Version Control
Version Control refers to the systematic management of changes to source code, configuration, infrastructure definitions, and related artefacts using tools such as Git. It is foundational to enabling collaboration, traceability, continuous integration, and delivery automation.
Level 1 – Initial (Ad Hoc)
Version control practices are inconsistent or non-existent.
Teams may use local file systems or ad hoc methods (e.g. shared drives, manual backups) to manage changes.
Source code, configuration files, and infrastructure changes are often made manually, without history or traceability.
- No standard version control system in place
- Code and configuration changes are sometimes lost or overwritten
- Recovery from defects or incidents is slow and error-prone
- Collaboration is difficult due to lack of visibility or coordination
Level 2 – Managed (Emerging Practice)
A version control system (e.g. Git, SVN) is used by most teams, but adoption and discipline vary.
Version control is primarily used for source code, while other artefacts (e.g. infrastructure, docs) may be unmanaged or updated manually.
- Basic branching and committing practices exist but are inconsistent
- Limited use of pull requests or peer review
- Some teams tag or label releases, but it's not standardised
- Merge conflicts are common due to long-lived branches
Level 3 – Defined (Standardised)
Version control is adopted consistently across the organisation.
All engineering artefacts — including code, infrastructure definitions, configuration, and documentation — are managed in version control.
Standard practices are documented and followed by all teams.
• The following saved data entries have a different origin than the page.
-- ==== Sys2Proof/Laws/PerInstr.lean ====
section
/-! SUPPORT. Statements made per instruction: one lemma per constructor of Instr. -/

namespace Sys2Proof.Laws

/-- The encoder writes as many bytes as the form's format has (R51, R56), at most three (R50), the first of which is the
form's opcode (R53). -/
def EncodedBytes.Statement (i : Instr) : Prop :=
  (encode i).length = i.form.length ∧ i.form.length ≤ 3 ∧ (encode i).head? = some i.form.opcode

theorem EncodedBytes.ldaImm (imm : Byte) : EncodedBytes.Statement (.ldaImm imm) := ⟨rfl, Form.length_le _, rfl⟩
theorem EncodedBytes.ldaZp (zp : Byte) : EncodedBytes.Statement (.ldaZp zp) := ⟨rfl, Form.length_le _, rfl⟩
theorem EncodedBytes.ldaZpX (zp : Byte) : EncodedBytes.Statement (.ldaZpX zp) := ⟨rfl, Form.length_le _, rfl⟩
theorem EncodedBytes.ldxImm (imm : Byte) : EncodedBytes.Statement (.ldxImm imm) := ⟨rfl, Form.length_le _, rfl⟩
theorem EncodedBytes.ldyImm (imm : Byte) : EncodedBytes.Statement (.ldyImm imm) := ⟨rfl, Form.length_le _, rfl⟩
theorem EncodedBytes.jsr (target : Word) : EncodedBytes.Statement (.jsr target) := ⟨rfl, Form.length_le _, rfl⟩
theorem EncodedBytes.rts : EncodedBytes.Statement .rts := ⟨rfl, Form.length_le _, rfl⟩
theorem EncodedBytes.clc : EncodedBytes.Statement .clc := ⟨rfl, Form.length_le _, rfl⟩
theorem EncodedBytes.sec : EncodedBytes.Statement .sec := ⟨rfl, Form.length_le _, rfl⟩
theorem EncodedBytes.tax : EncodedBytes.Statement .tax := ⟨rfl, Form.length_le _, rfl⟩
theorem EncodedBytes.tay : EncodedBytes.Statement .tay := ⟨rfl, Form.length_le _, rfl⟩
theorem EncodedBytes.txa : EncodedBytes.Statement .txa := ⟨rfl, Form.length_le _, rfl⟩
theorem EncodedBytes.tya : EncodedBytes.Statement .tya := ⟨rfl, Form.length_le _, rfl⟩

end Sys2Proof.Laws
end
- Short-lived branches or trunk-based development is encouraged
- Pull requests and peer reviews are standard practice
- Commit messages follow agreed conventions
- Release versions are tagged and traceable
- Infrastructure as code is committed and reviewed alongside application code
Level 4 – Quantitatively Managed (Measured & Controlled)
Version control practices are monitored, measured, and optimised across teams.
Metrics are used to evaluate the speed, quality, and efficiency of collaboration and delivery.
- Commit frequency, PR cycle time, and change failure rate are tracked
- Teams monitor branching strategies and adjust for delivery velocity
- Review quality and responsiveness are measured
- Policies enforce consistent use of code ownership and mandatory approvals
- Version control data informs change management and auditability
Level 5 – Optimising (Continuous Improvement)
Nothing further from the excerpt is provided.